Высоко над холмами вздымались могучие стены
Древнего Лэстреби — мрачные серые камни…
Внезапно арфа издала фальшивую ноту, поразившую слушателей режущим диссонансом. Голос барда пресекся; он посмотрел на инструмент, изо всех сил пытаясь вспомнить аппликатуру, но мелодия уже распалась, и струны откликались лишь бессвязным бренчанием. Морейн наклонился вперед, переводя дыхание, потом решительно взял аккорд и запел с прежней страстью:
Иней зубцы серебрил и высокие башни;
Лето стояло, но снег уже взял их в осаду…
Он снова осекся, повторил «уже взял их в осаду…» и окончательно замолчал. Потом он покачал головой, убрал дрожащие пальцы со струн и крепко стиснул руки. Когда он поднял голову и посмотрел на слушателей, выражение горя и стыда на его лице было столь нескрываемым, что Элоф отвернулся.
— Ты плохо себя чувствуешь, старый друг? — участливо спросил Корентин. — Может быть, тебе лучше отдохнуть?
— Нет, милорд. — Голос барда прозвучал сухо и надтреснуто. — Мне очень жаль… Я совсем одряхлел, и старые песни изгладились из моей памяти. А мои пальцы сделались слабыми и неуклюжими; я больше не могу перебирать струны так же хорошо, как раньше. Милорды, леди, старые друзья и новые гости — к моему глубокому сожалению, я вынужден оставить вас. На самом деле мне не следовало приходить.
Корентин поднял руку, остановив его.
— Но если пальцы подводят тебя, может быть, ты заставишь слова танцевать для нас, как сделал это в первый раз? — ободряющим тоном предложил он. — Мой родич и его друзья, сидящие здесь, совершили удивительные приключения в Западных Землях; они сражались на море и сняли вражескую осаду с великого города Кербрайна. Никто, кроме тебя, не способен передать эту историю в стих, как она того заслуживает!
Взгляд бледно-голубых глаз Морейна был обращен в пустоту.
— Мой дорогой лорд, музыка покинула меня и огонь угас; что еще остается? Строки и отрывки, бессвязные фрагменты, плывущие подобно листьям в бесконечном потоке. Я не могу сложить достойную балладу, даже по твоей просьбе. Но я исполню еще одну короткую песню… только для тебя.
Внезапно он провел по струнам арфы костяшками согнутых пальцев и извлек из инструмента громкий, протяжный аккорд, переросший в ритмичную мелодию.
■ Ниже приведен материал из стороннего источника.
-- ==== Sys2Proof/Tests/Slice0.lean ====
section
/-! SUPPORT. The model's own tests: the well-formedness smoke test, one word of every row decoded, single steps with the
results that the spec's examples and vectors give, and for each obligation with hypotheses a state that meets them. Vector
numbers (V…) are those of 95_test_vectors.md. -/

namespace Sys2Proof.Tests

open Sys2Proof Sys2Proof.Machine

/-! ### Well-formedness: an ill-formed term for each check -/

theorem test_wf_reserved_offset : wellFormed {} (.wireShortSingleRead 0x30) = false := by decide
theorem test_wf_reserved_offset_high : wellFormed {} (.wireShortBurstRead 0x3F) = false := by decide
theorem test_wf_prefix_offset : wellFormed {} (.wireShortSingleWrite 0x2F) = false := by decide
theorem test_wf_strobe_code :
    wellFormed { strobeCodes := { sres := 0x05 } } (.wireShortSingleWrite 0x05) = false := by decide
theorem test_wf_fifo_address : wellFormed { fifoAddr := 0x05 } (.wireShortBurstWrite 0x05) = false := by decide
theorem test_wf_fifo_address_read : wellFormed { fifoAddr := 0x05 } (.wireShortBurstRead 0x05) = false := by decide
theorem test_wf_ok : wellFormed {} (.wireShortSingleWrite 0x2E) = true := by decide

/-! ### Decoding: a word of every row, written out from R101, R104 and R106 to R109 -/

theorem test_decode_register :
    [(0x0001, Instr.regRead 0x00), (0xFF01, .regRead 0xFF), (0x0002, .regWrite 0x00), (0x0003, .regWriteVerify 0x00)].all
      (fun x => decodeTableWord 16 x.1 = some x.2) = true := by decide

theorem test_decode_strobe :
    [(0x0004, Instr.strobeSres), (0x0104, .strobeScal), (0x0204, .strobeSrx), (0x0304, .strobeStx), (0x0404, .strobeSfstxon),
      (0x0504, .strobeSidle), (0x0604, .strobeSfrx), (0x0704, .strobeSftx), (0x0804, .strobeSpwd), (0x0904, .strobeSnop)].all
      (fun x => decodeTableWord 16 x.1 = some x.2) = true := by decide

theorem test_decode_setState :
    [(0x0005, Instr.setStateIdle), (0x0105, .setStateRx), (0x0205, .setStateTx), (0x0305, .setStateFstxon)].all
      (fun x => decodeTableWord 16 x.1 = some x.2) = true := by decide

theorem test_decode_frame :
    [(0x4206, Instr.txFrame 0x42), (0x0006, .txFrame 0x00), (0x0007, .rxFrame 0x00), (0x9907, .rxFrame 0x99)].all
      (fun x => decodeTableWord 16 x.1 = some x.2) = true := by decide

theorem test_decode_header_short :
    [(0x00, Instr.wireShortSingleWrite 0x00), (0x2E, .wireShortSingleWrite 0x2E), (0x4A, .wireShortBurstWrite 0x0A),
      (0x6E, .wireShortBurstWrite 0x2E), (0x90, .wireShortSingleRead 0x10), (0xAE, .wireShortSingleRead 0x2E),
      (0xC0, .wireShortBurstRead 0x00), (0xEE, .wireShortBurstRead 0x2E)].all
      (fun x => decodeTableWord 8 x.1 = some x.2) = true := by decide

theorem test_decode_header_ext :
    [(0x2F0C, Instr.wireExtSingleWrite 0x0C), (0x6F3F, .wireExtBurstWrite 0x3F), (0xAF8F, .wireExtSingleRead 0x8F),
      (0xEFFF, .wireExtBurstRead 0xFF)].all
      (fun x => decodeTableWord 16 x.1 = some x.2) = true := by decide

theorem test_decode_header_fifo :
    decodeTableWord 8 0x7F = some .wireTxFifoBurstWrite ∧ decodeTableWord 8 0xFF = some .wireRxFifoBurstRead := by decide

theorem test_decode_header_strobe :
    [(0x30, Instr.wireStrobeSres), (0x33, .wireStrobeScal), (0x34, .wireStrobeSrx), (0x35, .wireStrobeStx),
      (0x31, .wireStrobeSfstxon), (0x36, .wireStrobeSidle), (0x3A, .wireStrobeSfrx), (0x3B, .wireStrobeSftx),
      (0x39, .wireStrobeSpwd), (0x3D, .wireStrobeSnop)].all
      (fun x => decodeTableWord 8 x.1 = some x.2) = true := by decide

/-- Reserved command words (R103) and arguments out of range (R104), by name. -/
theorem test_decode_refused_words :
    [(0x0000, Reject.reservedOpcode), (0x0008, .reservedOpcode), (0x000F, .reservedOpcode), (0x0011, .nonzeroHighNibble),
      (0x0A04, .strobeIndexOutOfRange), (0x0405, .targetOutOfRange)].all
      (fun x => decide (decode {} (.cmd (BitVec.ofNat 16 x.1)) = .error x.2)) = true := by decide

/-- Headers R111 says are never sent, by name: the single-byte FIFO headers, unused codes, a strobe code with R or B set. -/
theorem test_decode_refused_headers :
    [0x3F, 0xBF, 0x3E, 0xFE, 0x32, 0x37, 0x38, 0x3C, 0xBD, 0x7D].all
      (fun h => decide (decode {} (.wire [BitVec.ofNat 8 h]) = .error .reservedHeader)) = true := by decide

/-! ### Parameters (R12) -/

theorem test_params_default : paramsOk {} = true := by decide
theorem test_params_modules : paramsOk { nModules := 5 } = false := by decide
theorem test_params_payload : paramsOk { maxPayload := 126 } = false := by decide
theorem test_params_strobes : paramsOk { strobeCodes := { sres := 0x3D } } = false := by decide
theorem test_params_stateField : paramsOk { stateHi := 6 } = false := by decide

/-- Sets that R12 allows though they are odd: a byte count among the FIFO-reserved offsets, an extended prefix that leaves the
byte counts in neither space, two states of one code. -/
theorem test_params_odd : [({ addrNumTxBytes := 0x003A } : Params), { extPrefix := 0x2E }, { stateCodes := { tx := 0 } }].all
    paramsOk = true := by decide

/-- The single read of such a byte count is sent with R107's header (R70), and decodes; by default no such header does. -/
theorem test_decode_count : decode { addrNumTxBytes := 0x003A } (.wire [0xBA]) = .ok (.wireShortSingleRead 0x3A)
    ∧ decode { addrNumTxBytes := 0x003A } (.wire [0xFA]) = .error .reservedHeader
    ∧ wellFormed { addrNumTxBytes := 0x003A } (.wireShortSingleRead 0x3A) = true := by decide

/-! ### Single steps, with the results of the spec's examples

`running w c` runs the word `w` at place `c`, with every chip select high. -/

def running (w : Word16) (c : Cont) : State :=
  { State.reset with
    csr := { State.reset.csr with arg := cmdArg w, cmd := cmdLow w, busy := true, result := .pending }
    seq := { Seq.reset with phase := .run, cont := c } }

/-- The same, with a last status byte for module 0. -/
def polledWith (w : Word16) (c : Cont) (b : Byte) : State :=
  { running w c with mods := sameForAll ⟨b, 0, false⟩ }

/-- The word in CHECK. -/
def checking (w : Word16) : State := issue w State.reset

/-- A property of the next state. -/
def nextIs (o : Host.Outcome State Fault Refusal) (p : State → Bool) : Bool :=
  match o with
  | .next t => p t
  | .fault _ => false
  | .refused _ => false

/-- The header bytes of the transaction that has begun, and its data bytes. -/
def sends (t : State) (hdr data : List Byte) : Bool :=
  match t.seq.txn with
  | some x => x.hdr == hdr && x.out == data
  | none => false

/-- R132's example: 0x5A is read. -/
theorem test_regRead :
    nextIs (exec (.regRead 0) { running 0x0001 .readBack with seq := { (running 0x0001 .readBack).seq with ret := [0x5A] } })
      (fun t => dbufAt t 0 == 0x5A && t.csr.result == .ok && t.csr.done && !t.csr.busy) = true := by decide

/-- R132's example: the header and the zero sent. -/
theorem test_regRead_begins :
    let s := running 0x0001 .start
    nextIs (exec (.regRead 0) { s with csr := { s.csr with addrHi := 0x2F, addrLo := 0x8F, len := 1 } })
      (fun t => sends t [0xAF, 0x8F] [0x00]) = true := by decide

/-- R133's example: `4A 12 34`. -/
theorem test_regWrite_begins :
    let s := running 0x0002 .start
    nextIs (exec (.regWrite 0) { s with dbuf := [(0, 0x12), (1, 0x34)], csr := { s.csr with addrLo := 0x0A, len := 2 } })
      (fun t => sends t [0x4A] [0x12, 0x34]) = true := by decide

/-- R134's second example: the read-back 0x00 differs from 0x07, and the count goes up. -/
theorem test_regWriteVerify_mismatch :
    let s := running 0x0003 .verifyRead
    nextIs (exec (.regWriteVerify 0)
        { s with dbuf := [(0, 0x07)], csr := { s.csr with len := 1 }, seq := { s.seq with ret := [0x00] } })
      (fun t => t.csr.result == .verifyMismatch && (modRegs t 0).errcnt == 1 && dbufAt t 0 == 0x07) = true := by decide

/-- R135: at 255 the count stays. -/
theorem test_regWriteVerify_saturates :
    let s := running 0x0003 .verifyRead
    nextIs (exec (.regWriteVerify 0)
        { s with mods := sameForAll ⟨0, 255, false⟩, csr := { s.csr with len := 1 }, seq := { s.seq with ret := [0x01] } })
      (fun t => (modRegs t 0).errcnt == 255) = true := by decide

/-- R108: the wire byte of each strobe. -/
theorem test_strobes_begin :
    [(Instr.strobeSres, (0x30 : Byte)), (.strobeScal, 0x33), (.strobeSrx, 0x34), (.strobeStx, 0x35), (.strobeSfstxon, 0x31),
      (.strobeSidle, 0x36), (.strobeSfrx, 0x3A), (.strobeSftx, 0x3B), (.strobeSpwd, 0x39), (.strobeSnop, 0x3D)].all
      (fun x => nextIs (exec x.1 (running 0x0004 .start)) (fun t => sends t [x.2] [])) = true := by decide

/-- R152 to R161: the asleep flag, from a sleeping module. -/
theorem test_strobes_complete :
    [(Instr.strobeSres, false), (.strobeScal, true), (.strobeSrx, true), (.strobeStx, true), (.strobeSfstxon, true),
      (.strobeSidle, true), (.strobeSfrx, true), (.strobeSftx, true), (.strobeSpwd, true), (.strobeSnop, true)].all
      (fun x => nextIs (exec x.1 { running 0x0004 .strobed with mods := sameForAll ⟨0, 0, true⟩ })
        (fun t => (modRegs t 0).asleep == x.2 && t.csr.result == .ok)) = true := by decide

/-- R160: SPWD sets the flag of an awake module. -/
theorem test_strobeSpwd_sets : nextIs (exec .strobeSpwd (running 0x0804 .strobed)) (fun t => (modRegs t 0).asleep) = true := by
  decide

/-- R173: the strobe each target sends from IDLE (a status byte 0x00), or from RX (0x20). -/
theorem test_setState_acts :
    [(Instr.setStateIdle, (0x20 : Byte), (0x36 : Byte)), (.setStateRx, 0x00, 0x34), (.setStateTx, 0x00, 0x35),
      (.setStateFstxon, 0x00, 0x31), (.setStateIdle, 0xC0, 0x3A), (.setStateRx, 0xE0, 0x3B)].all
      (fun x => nextIs (exec x.1 (polledWith 0x0005 (.polled .setState) x.2.1)) (fun t => sends t [x.2.2] [])) = true := by decide

/-- Log entry 3: where IDLE and TX share a code, both rows of R173 name the target's strobe, and that code is the target
TX's. -/
theorem test_setState_shared_code :
    let s := fun g => { polledWith g (.polled .setState) 0 with cfg := { stateCodes := { tx := 0 } } }
    polledStates (s 0x0205) = [.idle, .tx] ∧ nextIs (exec .setStateTx (s 0x0205)) (fun t => t.csr.result == .ok) = true := by decide

/-- R171, R178: at the target, OK and awake. -/
theorem test_setState_completes :
    [(Instr.setStateIdle, (0x00 : Byte)), (.setStateRx, 0x3F), (.setStateTx, 0x40), (.setStateFstxon, 0x60)].all
      (fun x => nextIs (exec x.1 { polledWith 0x0005 (.polled .setState) 0 with mods := sameForAll ⟨x.2, 3, true⟩ })
        (fun t => t.csr.result == .ok && modRegs t 0 == ⟨x.2, 3, false⟩)) = true := by decide

/-- R190's example: `7F 04 05 11 22 33`. -/
theorem test_txFrame_sends :
    let s := polledWith 0x0506 (.polled .txReady) 0x60
    nextIs (exec (.txFrame 5) { s with dbuf := [(0, 0x11), (1, 0x22), (2, 0x33)], csr := { s.csr with len := 3 } })
      (fun t => sends t [0x7F] [0x04, 0x05, 0x11, 0x22, 0x33]) = true := by decide

/-- R70, R107: a byte count at 0x003A is read with the one header byte `{1, 0, 0x3A}`. -/
theorem test_txFrame_count :
    let s := running 0x0506 .start
    nextIs (exec (.txFrame 5) { s with cfg := { addrNumTxBytes := 0x003A } }) (fun t => sends t [0xBA] [0x00]) = true := by decide

/-- R190: polled in TX, the command is done. -/
theorem test_txFrame_completes :
    nextIs (exec (.txFrame 5) (polledWith 0x0506 (.polled .txSend) 0x40)) (fun t => t.csr.result == .ok && t.csr.done) = true := by
  decide

/-- R196's example (V6-5). -/
theorem test_rxFrame_ok :
    let s := running 0x0007 .rxDrained
    nextIs (exec (.rxFrame 0)
        { s with csr := { s.csr with rxCount := 7 }, seq := { s.seq with ret := [0x04, 0xAA, 0x01, 0x02, 0x03, 0xD0, 0x9F] } })
      (fun t => t.csr.rxLen == 3 && t.csr.rxAddr == 0xAA && t.csr.rxRssi == 0xD0 && t.csr.rxStatus2 == 0x9F
        && csrValue t .rxFlags == 0x03 && csrValue t .rxLqi == 0x1F && dbufTake t 5 == [0x01, 0x02, 0x03, 0x00, 0x9F]) = true := by
  decide

/-- V6-7: a length byte of 0. -/
theorem test_rxFrame_malformed :
    let s := running 0x0007 .rxDrained
    nextIs (exec (.rxFrame 0) { s with csr := { s.csr with rxCount := 4 }, seq := { s.seq with ret := [0x00, 0x33, 0xC5, 0x80] } })
      (fun t => t.csr.result == .rxMalformed && t.csr.rxLen == 0 && t.csr.rxAddr == 0x33 && dbufTake t 3 == [0xC5, 0x80, 0x00]) = true := by
  decide

/-- The state in which module 0's transaction with these header and data bytes is in progress, at a position. -/
def inTxn (w : Word16) (hdr out : List Byte) (keep : Bool) (pos : TxnPos) (c : Chip) : State :=
  { running w .start with
    csN := bankSet (sameForAll true) 0 false
    seq := { (running w .start).seq with txn := some ⟨hdr, out, keep, [], pos⟩ }
    chips := sameForAll c }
Пою хвалу тебе, о принц Лесных Чертогов,
Высокий лорд, каких не будет больше.
По твоему веленью
Былое в песнях вновь я воскресил
И жизнью призрачной наполнил
Все, что любили мы и потеряли!
Но прежней музыки уж нет во мне,
Тускнеет свет дневной и гаснет зренье;
Иная музыка теперь зовет меня —
Бескрайний лес душе приносит исцеленье.
Здесь меня снедает грусть,
По свободе я томлюсь,
Гибель в четырех стенах,
Утешение в лесах!
Пою хвалу тебе, о лорд Морвана,
Я долг перед тобой не в силах оплатить.
Ты даровал всегда мне честь и славу,
Каких не знал доныне менестрель!
Но я уже не тот, кто был тебе слугою,
Хоть верен остаюсь, иной я слышу зов
И не могу противиться, нет мочи,
Одно мученье здесь я нахожу.
Все опостылело, и умоляю я:
Мой друг, мой лорд, освободи меня!
Когда отзвучала последняя долгая нота, арфа выпала из оцепеневших пальцев Морейна и задребезжала на полу. Бард наклонился и бережно поднял ее. Элоф был потрясен, увидев кровь на струнах и темные пятна на деревянной раме инструмента: в своем неистовом желании играть правильно Морейн не обращал внимания, что струны глубоко врезаются в плоть. Среди придворных пробежал шепоток — тихий тревожный шум; — но потом все стихло. Когда Корентин наконец заговорил, его голос тоже дрожал от сострадания и сдерживаемых чувств.
— Старый друг, моя милость — ничтожное воздаяние за те песни, которые ты некогда слагал. Ты мне ничего не должен. Если я не могу дать тебе больше, чем разрешение удалиться от нас, ты имеешь его, вместе с моим благословением. Но, может быть, пройдет немного времени, прежде чем мы встретимся снова.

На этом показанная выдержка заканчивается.